I-Mutant 3.0 (http://gpcr2.biocomp.unibo.it/cgi/predictors/I-Mutant3.0/I-Mutant3.0.cgi) is a support vector machine (SVM)-based tool that is used to predict the protein stability change caused by a single-nucleotide substitution (Capriotti, Fariselli, & Casadio, 2005b). Input for this tool was the use of structure or sequence of the protein. We used sequence-based input for analysis. It predicted the protein stability change in three different classes such as neutral mutation when the value of DDG was between −0.5 and 0.5 (−0.5 ≤ DDG ≤ 0.5 kcal/mol), a large decrease (<−0.5 kcal/mol), and a large increase (˃0.5 kcal/mol) (Capriotti et al., 2006). The output file represents the predicted free energy change (DDG) value, which was calculated from the folding Gibbs free energy of the mutated protein minus the unfolding free energy value of the native protein (Capriotti et al., 2006; Capriotti, Fariselli, Calabrese, & Casadio, 2005a).

The impact of nsSNP on protein stability was further predicted by the mutation cut-off scanning matrix (mCSM) (http://biosig.unimelb.edu.au/mcsm/stability) server, which calculated the impacts of amino acid substitution based on atomic distance patterns. Three-dimensional structures, predicted from homology modeling, was provided as input, where the destabilizing variants were characterized by their resultant output score from the mCSM server (Pires, Ascher, & Blundell, 2013).

Mutation assessor (http://mutationassessor.org/r3) is an online-based tool that assesses the functional effect on the basis of evolutionary conservation of the impacted amino acid and validated using disease-related Online Mendelian inheritance in men and the polymorphic database (Reva, Antipin, & Sander, 2011). The protein ID was submitted to the server with the default configuration for assessing functional behavior of mutations, where the functional impact of a substitution is classified as neutral, low, medium, or high.
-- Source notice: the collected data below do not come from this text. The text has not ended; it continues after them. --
-- ==== Sys2Proof/Machine/JebOps.lean ====
section
/-! DEFINITION. The Jalem block's shared operations: its links, its inbound checks (R120, R149, R150), tile signals (R152),
completing requests, transfers and fences (R118, R119, R126, R147, R165 to R173), and stopping (R156). -/

namespace Sys2Proof.Machine

open Sys2Proof

/-! ### Ports and counters -/

def State.rport (s : State) (q : Fin 18) : Port := s.port (.rafter q)

/-- A frame on a port's queue of laths' output; a SEG with SIG to a link without TILESIG goes with SIG clear, and a SIGNAL
follows it (R51, R372). -/
def State.jebSend (s : State) (p : PortRef) (f : Frame) : State :=
  if f.hdr.opcode = opSeg ∧ bitAt f.hdr.attr 7 ∧ !bitAt (s.port p).train.features featTileSig then
    let a := setFld f.hdr.attr 7 1 0
    s.updPort p fun x => { x with txq := x.txq ++
      [{ f with hdr := { f.hdr with attr := a } },
       { hdr := { f.hdr with opcode := opSignal, len := 0, poison := 0, attr := a }, data := [] }] }
  else s.updPort p fun x => { x with txq := x.txq ++ [f] }

/-- A received frame that a command names, taken from the frames that the port's laths delivered, where it stands first. -/
def State.takeFrame (s : State) (p : PortRef) (f : Frame) : State := s.takeRx p (rawOf f)

/-- Shingles of a frame received with a nonzero syndrome, its header among them (R56). -/
def frameSyndromes (f : Frame) : Nat := (flashBad (rawOf f).hdr).toNat + badSyndromes f.hdr f.data

/-- Slots of a frame freed at a Jalem port (R63): the block consumes a frame as it arrives. -/
def State.jebFree (s : State) (p : PortRef) (h : Header) : State :=
  if h.course.toNat ≤ 5 then
    s.updPort p fun x => { x with cred := { x.cred with
      rxFreed := listUpd x.cred.rxFreed (vcOf h) (· + BitVec.ofNat 16 (1 + h.len.toNat)) } }
  else s

/-- JEB_ERR_0, JEB_ERR_1 and JEB_ORD_ERR: a 16-bit counter raised. -/
def Jeb.bump0 (j : Jeb) (lo : Nat) : Jeb := { j with err0 := satFld j.err0 lo 16 1 }
def Jeb.bump1 (j : Jeb) (lo : Nat) : Jeb := { j with err1 := satFld j.err1 lo 16 1 }
def Jeb.bumpOrd (j : Jeb) (lo : Nat) : Jeb := { j with ordErr := satFld j.ordErr lo 16 1 }

def State.updJeb (s : State) (f : Jeb → Jeb) : State := { s with jeb := f s.jeb }

/-- A transfer, fence or send reported to an engine. -/
def State.done (s : State) (engine : Byte) (id : Nat) (code : Byte) (value : W64) : State := s.emit (.done engine id code value)

/-- Whether a rack byte names the block's own rack. -/
def Jeb.ownRack (j : Jeb) (r : Nat) : Bool := decide (r = 0xFF) || decide (r = j.rack.toNat)

/-- Whether an FPA is local to the block's node (R136). -/
def Jeb.isLocal (j : Jeb) (a : W64) : Bool := j.ownRack (fpaRack a) && decide (fpaNode a = j.node.toNat)

/-- An FPA with the own rack written as 0xFF, so that equal places are equal words (R102). -/
def Jeb.canon (j : Jeb) (a : W64) : Nat :=
  if j.ownRack (fpaRack a) then 0xFF * 2 ^ 56 + a.toNat % 2 ^ 56 else a.toNat

/-- JEB_MEM_SIZE in bytes (R149). -/
def Jeb.memBytes (j : Jeb) : Nat := fld j.memSize 16 25 * 2 ^ 16

/-! ### Tile signals (R152) -/

/-- Whether a matrix engine's wait on a counter for a target has ended (R153): the difference, read as signed, is not negative. -/
def waitOver (value target : W32) : Bool := !bitAt (value - target) 31

/-- The waits that their counters' values have ended are over, and their engines told (R153). -/
def State.endWaits (s : State) : State :=
  let ended := fun (w : Nat × W32) => waitOver (Tab.get 0 s.jeb.sig w.1) w.2
  (s.jeb.waits.filter ended).foldl (fun s w => s.emit (.waitOver w.1 w.2)) (s.updJeb fun j => { j with waits := j.waits.filter fun w => !ended w })

/-- Counter `c` advanced by one; waits on it may end. -/
def State.advance (s : State) (c : Nat) : State :=
  (s.updJeb fun j => { j with sig := Tab.upd 0 j.sig (c % 4096) (· + 1) }).endWaits

/-- A completion to an engine: COMP, if named, advances whatever the status (R147). -/
def State.finish (s : State) (e : Byte) (id : Nat) (comp : Option (BitVec 12)) (code : Byte) (value : W64) : State :=
  let s := s.done e id code value
  match comp with
  | some c => s.advance c.toNat
  | none => s

/-- A transfer's completion. -/
def State.endTransfer (s : State) (e : Byte) (id : Nat) (t : Transfer) (code : Byte) (value : W64) : State := s.finish e id t.comp code value

/-! ### Inbound checks (R120, R149 to R151) -/

/-- The frame is one that a Jalem port carries before its sealing is active (R260, R271). -/
def jebKeyTraffic (h : Header) : Bool :=
  decide (h.opcode = opKey) || decide (h.opcode = opTeardown) || (decide (h.opcode = opAck) && decide (h.course = 4))

/-- What a tray port carries (R131). -/
def trayTraffic (h : Header) : Bool :=
  decide (h.course = 1) || decide (h.course = 5) ||
    (decide (h.course = 4) && (decide (h.opcode = opKey ∧ (keyAction h = 2 ∨ keyAction h = 3)) || decide (h.opcode = opAck)))

def isTray : PortRef → Bool
  | .tray _ => true
  | _ => false

/-- Steps 1 and 2 of R120 at a Jalem port: the form, what the port may carry, and the bay tag. -/
def State.jebForm (s : State) (p : PortRef) (h : Header) : Option Byte :=
  let x := s.port p
  if !formOk h x.train.features true then some stBadRequest
  else if isTray p ∧ !trayTraffic h then some stBadRequest
  else if !s.jeb.tagged ∨ h.bayTag ≠ s.jeb.tag then some stBayMismatch
  else if !(x.sealing.txOn && x.sealing.rxOn) ∧ !jebKeyTraffic h then some stBayMismatch
  else none

/-- Steps 7 to 9 at a Jalem home: the accelerator memory address. Ledger mode is refused (R111). -/
def State.jebHome (s : State) (h : Header) (off n : Nat) : Except Byte Nat :=
  match windowFor s.jeb.wins s.jeb.rack.toNat h off n with
  | .error c => .error c
  | .ok w =>
    let a := fld w.loc 16 25 * 2 ^ 16 + (off - w.lo)
    if h.opcode = opFadd ∧ bitAt h.attr 1 then .error stModeMismatch
    else if s.jeb.memBytes < a + n then .error stOutOfRange
    else .ok a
PhD-SNP, also known as predictor of human deleterious single-nucleotide polymorphisms (SNPs) (http://snps.biofold.org/phd-snp/phd-snp.html) is an SVM classifier that is optimized to assess whether a nonsynonymous single-point mutation can be grouped as disease-associated or neutral polymorphism from protein sequence information (Capriotti et al., 2006). The techniques are calculated by using BLAST software (Altschul et al., 1997) against the UniRef90 database (Suzek, Huang, McGarvey, Mazumder, & Wu, 2007) as entry data about the mutation, such as its background setting and status at the genetically altered site. PhD-SNP yields an output grade (range 0–1) for each mutation, which reflects the likelihood means; this nsSNP will be connected with disease. The technique claims that 0.5 is the threshold below which disease-associated nsSNPs are expected to be (Capriotti, Altman, & Bromberg, 2013a).

SNPs&GO (http://snps.biofold.org/snps-and-go/snps-and-go.html), based on the information of molecular and functional information from the gene ontology (GO) database, calculates deleterious effect of nsSNPs, where resultant output provides a probability value. Probability values greater than 0.5 are considered to represent nsSNP as disease-causing (Capriotti et al., 2013b).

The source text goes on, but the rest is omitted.